**What needs to be done**
In the entries below, return only the line containing "Settles O29: each" and those after it, exactly, through the last line.

(Saved entries)
/-- `RX_BYTE` stores at the address of its offset, if there is one (R146). -/
theorem RxUnit.storesAt_byte (b : Byte) (rx : RxUnit) :
    RxUnit.StoresAt (RxUnit.byte b) rx fun a => rx.storeAddress rx.pos.toNat = some a := by
  unfold RxUnit.StoresAt
  simp only [RxUnit.byte_withPbuf, RxUnit.byte_pbuf]
  cases rx.storeAddress rx.pos.toNat with
  | none => exact ⟨fun _ _ => rfl, fun m => ⟨m, rfl, nofun, fun _ _ => rfl⟩⟩
  | some x =>
    have hother : ∀ (m : Memory) a, ¬ some x = some a → (m.write x b).read a = m.read a :=
      fun m a ha => Memory.read_write_other m x a b fun hx => ha (congrArg some hx)
    refine ⟨fun a ha => hother rx.pbuf a ha, fun m => ⟨m.write x b, rfl, fun a ha => ?_, fun a ha => hother m a ha⟩⟩
    cases ha
    rw [Memory.read_write_same, Memory.read_write_same]

/-- A chunk received from between chunks is stored below its length field, as far as its bytes arrive. -/
theorem RxUnit.storesAt_chunk_of_idle (bs : List Byte) (rx : RxUnit) (h : rx.idle) :
    RxUnit.StoresAt (RxUnit.chunk Config.sof bs) rx
      fun a => a + 8 < bs.length ∧ a < le16 (bs.getD 6 0) (bs.getD 7 0) := by
  refine ⟨fun a ha => by rw [RxUnit.chunk_pbuf_read bs rx h, if_neg ha], fun m => ?_⟩
  obtain ⟨_, -, hother⟩ := RxUnit.chunk_withPbuf bs rx
  obtain ⟨m', he, -⟩ := hother m
  have hread : ∀ a, m'.read a =
      if a + 8 < bs.length ∧ a < le16 (bs.getD 6 0) (bs.getD 7 0) then bs[8 + a]? else m.read a := by
    have hpbuf : (({ rx with pbuf := m } : RxUnit).chunk Config.sof bs).pbuf = m' := by rw [he]
    exact hpbuf ▸ RxUnit.chunk_pbuf_read bs { rx with pbuf := m } h
  refine ⟨m', he, fun a ha => ?_, fun a ha => ?_⟩
  · rw [hread, RxUnit.chunk_pbuf_read bs rx h, if_pos ha, if_pos ha]
  · rw [hread, if_neg ha]

/-- A chunk, wherever it arrives; between chunks the addresses are those of its bytes. -/
theorem RxUnit.storesAt_chunk (bs : List Byte) (rx : RxUnit) :
    ∃ stored, RxUnit.StoresAt (RxUnit.chunk Config.sof bs) rx stored
      ∧ (rx.idle → ∀ a, stored a ↔ a + 8 < bs.length ∧ a < le16 (bs.getD 6 0) (bs.getD 7 0)) := by
  by_cases h : rx.idle
  · exact ⟨_, RxUnit.storesAt_chunk_of_idle bs rx h, fun _ _ => Iff.rfl⟩
  · obtain ⟨stored, hstored⟩ := RxUnit.chunk_withPbuf bs rx
    exact ⟨stored, hstored, fun hidle => absurd hidle h⟩

/-- The length field of a frame and the room its bytes give, in the frame's own terms (R56). -/
theorem bytes_stored_iff (op : Byte) (f : FrameFields) (a : Nat) :
    (a + 8 < (f.bytes op).length ∧ a < le16 ((f.bytes op).getD 6 0) ((f.bytes op).getD 7 0))
      ↔ a < f.payloadLength.toNat ∧ a < f.payload.length + 2 := by
  have hlen : le16 ((f.bytes op).getD 6 0) ((f.bytes op).getD 7 0) = f.payloadLength.toNat := by
    rw [FrameFields.bytes_eq]
    exact le16_lo8_hi8 _ f.payloadLength.isLt
  rw [hlen, FrameFields.bytes_length]
  omega

/-- The clauses of `PayloadBufferIsNeverLoaded` that hold of every instruction: it stores at `stored` alone, and
loads nothing. -/
def StoresWithoutLoad (i : Instr) (s t : State) (stored : Nat → Prop) : Prop :=
  (∀ a, ¬ stored a → t.rx.pbuf.read a = s.rx.pbuf.read a)
  ∧ ∀ m : Memory, ∃ m',
      exec i { s with rx := { s.rx with pbuf := m } } = .next { t with rx := { t.rx with pbuf := m' } }
      ∧ (∀ a, stored a → m'.read a = t.rx.pbuf.read a)
      ∧ ∀ a, ¬ stored a → m'.read a = m.read a

/-- An instruction that is `f` on the RX unit, whatever that unit holds, stores where `f` does. -/
theorem storesWithoutLoad_of_storesAt {i : Instr} {s t : State} {f : RxUnit → RxUnit} {stored : Nat → Prop}
    (hexec : ∀ rx, exec i { s with rx := rx } = .next { t with rx := f rx }) (h : exec i s = .next t)
    (hf : RxUnit.StoresAt f s.rx stored) : StoresWithoutLoad i s t stored := by
  have ht : t.rx = f s.rx := congrArg State.rx (Host.Outcome.next.inj (h.symm.trans (hexec s.rx)))
  obtain ⟨hkeep, hother⟩ := hf
  refine ⟨by rwa [ht], fun m => ?_⟩
  obtain ⟨m', he, hm'⟩ := hother m
  exact ⟨m', by rw [hexec, he, ht], by rwa [ht]⟩

/-- A TX instruction stores nothing. -/
theorem exec_tx_storesWithoutLoad {i : Instr} {s t : State} (hi : isTx i = true) (h : exec i s = .next t) :
    StoresWithoutLoad i s t fun _ => False := by
  refine storesWithoutLoad_of_storesAt (f := id) (fun rx => ?_) h (RxUnit.storesAt_id s.rx)
  obtain ⟨tx', hnext, -⟩ | ⟨r, href⟩ := exec_tx hi s.tx
  · cases (hnext s.rx s.inputs s.freeTick).symm.trans h
    exact hnext rx s.inputs s.freeTick
  · cases (href s.rx s.inputs s.freeTick).symm.trans h

theorem exec_rxByte_storesWithoutLoad {b : Byte} {s t : State} (h : exec (.rxByte b) s = .next t) :
    StoresWithoutLoad (.rxByte b) s t fun a => s.rx.storeAddress s.rx.pos.toNat = some a := by
  cases h
  exact storesWithoutLoad_of_storesAt (fun _ => rfl) rfl (RxUnit.storesAt_byte b s.rx)

theorem exec_rxEnd_storesWithoutLoad {s t : State} (h : exec .rxEnd s = .next t) :
    StoresWithoutLoad .rxEnd s t fun _ => False := by
  cases h
  exact storesWithoutLoad_of_storesAt (fun _ => rfl) rfl (RxUnit.storesAt_endChunk Config.sof s.rx)

theorem exec_rst_storesWithoutLoad {s t : State} (h : exec .rst s = .next t) :
    StoresWithoutLoad .rst s t fun _ => True := by
  cases h
  exact storesWithoutLoad_of_storesAt (fun _ => rfl) rfl (RxUnit.storesAt_cleared s.freeTick s.rx)

/-- A received frame row stores where its chunk does. -/
theorem exec_recv_storesWithoutLoad {i : Instr} {f : FrameFields} {s t : State}
    (hi : formOf i = some (.recv f)) (h : exec i s = .next t) :
    ∃ stored, StoresWithoutLoad i s t stored
      ∧ (s.rx.idle → ∀ a, stored a ↔ a < f.payloadLength.toNat ∧ a < f.payload.length + 2) := by
  obtain ⟨op, hexec⟩ := exec_of_formOf hi
  obtain ⟨stored, hstored, hidle⟩ := RxUnit.storesAt_chunk (f.bytes op) s.rx
  cases (hexec s).symm.trans h
  exact ⟨stored, storesWithoutLoad_of_storesAt (fun rx => hexec { s with rx := rx }) h hstored,
    fun hs a => (hidle hs a).trans (bytes_stored_iff op f a)⟩

/-- Settles O39: by the instruction's unit and kind, each with the addresses its operation stores at; the
clauses that name another kind do not apply. -/
theorem payloadBufferIsNeverLoaded : Obligations.PayloadBufferIsNeverLoaded := by
  intro i s t h
  obtain htx | hrx | rfl := tx_or_rx_or_rst i
  case inl =>
    obtain ⟨hkeep, hload⟩ := exec_tx_storesWithoutLoad htx h
    refine ⟨_, hkeep, hload, fun _ _ => id, ?_, ?_, ?_⟩
    · rintro b rfl; cases htx
    · rintro rfl; cases htx
    · rintro op f rfl; cases (isTx_of_formOf (formOf_frameInstr op (.recv f))).symm.trans htx
  case inr.inl =>
    obtain ⟨b, rfl⟩ | rfl | ⟨f, hf⟩ := isRx_cases hrx
    · obtain ⟨hkeep, hload⟩ := exec_rxByte_storesWithoutLoad h
      refine ⟨_, hkeep, hload, nofun, ?_, nofun, fun op f he => absurd he (ne_frameInstr_of_event rfl op _)⟩
      rintro _ ⟨⟩ a
      exact Iff.rfl
    · obtain ⟨hkeep, hload⟩ := exec_rxEnd_storesWithoutLoad h
      exact ⟨_, hkeep, hload, fun _ _ => id, nofun, nofun,
        fun op f he => absurd he (ne_frameInstr_of_event rfl op _)⟩
    · obtain ⟨stored, ⟨hkeep, hload⟩, hidle⟩ := exec_recv_storesWithoutLoad hf h
      refine ⟨stored, hkeep, hload, ?_, ?_, ?_, ?_⟩
      · rintro (htx | rfl)
        · cases (isTx_of_formOf hf).symm.trans htx
        · cases hf
      · rintro b rfl; cases hf
      · rintro rfl; cases hf
      · rintro op g rfl
        cases (formOf_frameInstr op (.recv g)).symm.trans hf
        exact hidle
  case inr.inr =>
    obtain ⟨hkeep, hload⟩ := exec_rst_storesWithoutLoad h
    refine ⟨_, hkeep, hload, nofun, nofun, fun _ a => ⟨trivial, ?_⟩,
      fun op f he => absurd he (ne_frameInstr_of_event rfl op _)⟩
    cases h
    exact Memory.read_nil a

end Sys2Proof.Machine
end

section
/-! The frames of the format are the chunks that decode, and decoding and encoding agree (30_encoding.md R70,
R73, R77). -/

namespace Sys2Proof.Machine

/-- What a chunk that decodes encodes to again. -/
theorem encode_of_decode_chunk {b : List Byte} {i : Instr} (h : decodeInput (.chunk b) = .ok i) :
    i.wf = true ∧ encodeInstr i = .chunk b := by
  obtain ⟨op, f, rfl, hlen, rfl⟩ := decodeFrame_ok h
  exact ⟨by simpa [wf_frameInstr, FrameForm.wf] using hlen, encodeInstr_frameInstr op (.recv f)⟩

/-- A request decodes to its opcode's row in the send form, and that row encodes to the request. -/
theorem encode_of_decode_request {op : Byte} {p : List Byte} {i : Instr}
    (h : decodeInput (.request op p) = .ok i) : i.wf = true ∧ encodeInstr i = .request op p := by
  cases h
  exact ⟨wf_frameInstr op (.send p), encodeInstr_frameInstr op (.send p)⟩

/-- The length field of a frame's bytes is the number of its payload bytes (R73). -/
theorem le16_of_bytes (op : Byte) (f : FrameFields) :
    le16 ((f.bytes op).getD 6 0) ((f.bytes op).getD 7 0) = f.payloadLength.toNat := by
  rw [FrameFields.bytes_eq]
  exact le16_lo8_hi8 _ f.payloadLength.isLt

/-- A chunk whose length is 10 plus its length field is laid out as a frame (R70, R56). -/
theorem exists_bytes_of_length {b : List Byte} (h10 : 10 ≤ b.length)
    (hlen : b.length = 10 + le16 (b.getD 6 0) (b.getD 7 0)) :
    ∃ op f, f.payload.length = f.payloadLength.toNat ∧ FrameFields.bytes op f = b := by
  match b with
  | hd :: a0 :: a1 :: a2 :: a3 :: op :: lo :: hi :: body =>
    have hsum : body.length + 8 = 10 + le16 lo hi := hlen
    have hbody : body.length = le16 lo hi + 2 := by omega
    have hlt : le16 lo hi < 65536 := le16_lt lo hi
    have htake : (body.take (le16 lo hi)).length = le16 lo hi := by simp [hbody]
    obtain ⟨s, a, htrailer⟩ : ∃ s a, body.drop (le16 lo hi) = [s, a] :=
      List.length_eq_two.mp (by simp [hbody])
    refine ⟨op, ⟨hd, ⟨a0, a1, a2, a3⟩, BitVec.ofNat 16 (le16 lo hi), body.take (le16 lo hi), s, a⟩, ?_, ?_⟩
    · simp [htake, Nat.mod_eq_of_lt hlt]
    · simp [FrameFields.bytes_eq, Nat.mod_eq_of_lt hlt, lo8_le16, hi8_le16, ← htrailer]
  | [] | [_] | [_, _] | [_, _, _] | [_, _, _, _] | [_, _, _, _, _] | [_, _, _, _, _, _]
  | [_, _, _, _, _, _, _] => simp at h10

/-- The exact domain of the frame decoder. -/
theorem decode_chunk_iff (b : List Byte) :
    (∃ i, decodeInput (.chunk b) = .ok i) ↔ 10 ≤ b.length ∧ b.length = 10 + le16 (b.getD 6 0) (b.getD 7 0) := by
  constructor
  · rintro ⟨i, h⟩
    obtain ⟨op, f, -, hlen, rfl⟩ := decodeFrame_ok h
    rw [le16_of_bytes, FrameFields.bytes_length]
    omega
  · rintro ⟨h10, hlen⟩
    obtain ⟨op, f, hf, rfl⟩ := exists_bytes_of_length h10 hlen
    exact ⟨_, decodeFrame_bytes op f hf⟩

/-- Settles O41: the round trip for every instruction, the converse for chunks and requests, and the domain. -/
theorem decodeEncodeAgree : Obligations.DecodeEncodeAgree :=
  ⟨fun _ => decode_encode, fun _ _ => encode_of_decode_chunk, fun _ _ _ => encode_of_decode_request,
    decode_chunk_iff⟩

end Sys2Proof.Machine
end

section
/-! A frame row against the run of its events, in every state (30_encoding.md R76, R85). -/

namespace Sys2Proof.Machine

/-- `RECV` is one operation of the RX unit. -/
theorem receiveBytes_eq_run (b : List Byte) (s : State) : receiveBytes b s = runInstrs (recvEvents b) s :=
  (runInstrs_recv b s).symm

/-- `SEND` of a payload that fits is one operation of the TX unit: in `TX_DATA` its first event is refused, as
the operation is; from `TX_IDLE` both emit the whole frame. -/
theorem sendFrame_eq_run (op : Byte) (p : List Byte) (s : State) (hp : p.length ≤ 65535) :
    sendFrame op p s = runInstrs (sendEvents op p) s := by
  cases hb : s.tx.busy with
  | true =>
    have hstart : exec (.txStart op (BitVec.ofNat 32 p.length)) s = .refused .txStartWhileBusy := if_pos hb
    have hsend : sendFrame op p s = .refused .txStartWhileBusy := if_pos hb
    exact hsend.trans (runInstrs_cons_refused hstart).symm
  | false =>
    have hfits : ¬ p.length > Config.maxPayload := by simpa using hp
    rw [sendFrame, if_neg (by simp [hb]), if_neg hfits, TxUnit.send_all _ _ _ _ hp]
    exact (runInstrs_send op p s hb hp).symm

/-- A row that is the shared operation with its opcode is the run of that opcode's events. -/
theorem isItsEvents_of_passFrame {row : FrameForm → Instr} {op : Byte}
    (hrow : ∀ form s, exec (row form) s = passFrame op form s) : Claims.IsItsEvents row op :=
  fun s => ⟨fun _ => (hrow _ s).trans (receiveBytes_eq_run _ s),
    fun p hp => (hrow _ s).trans (sendFrame_eq_run op p s hp)⟩

/-- Settles O29: each row is the shared operation with its own opcode, by `exec`. -/
theorem frameRowsAreTheirEvents : Obligations.FrameRowsAreTheirEvents := by
  refine ⟨?_, ?_, ?_, ?_, ?_, ?_, ?_, ?_, fun _ => ?_⟩ <;> exact isItsEvents_of_passFrame fun _ _ => rfl

end Sys2Proof.Machine
end

section
/-! An event word read by its number (30_encoding.md R77, R81). -/

namespace Sys2Proof.Machine

/-- The code of an event word, bits 2..0. -/
theorem eventCode_eq_ofNat (w : BitVec 43) : w.extractLsb' 0 3 = BitVec.ofNat 3 w.toNat := rfl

**Solution to the exercise**
/-- Settles O29: each row is the shared operation with its own opcode, by `exec`. -/
theorem frameRowsAreTheirEvents : Obligations.FrameRowsAreTheirEvents := by
  refine ⟨?_, ?_, ?_, ?_, ?_, ?_, ?_, ?_, fun _ => ?_⟩ <;> exact isItsEvents_of_passFrame fun _ _ => rfl

end Sys2Proof.Machine
end

section
/-! An event word read by its number (30_encoding.md R77, R81). -/

namespace Sys2Proof.Machine

/-- The code of an event word, bits 2..0. -/
theorem eventCode_eq_ofNat (w : BitVec 43) : w.extractLsb' 0 3 = BitVec.ofNat 3 w.toNat := rfl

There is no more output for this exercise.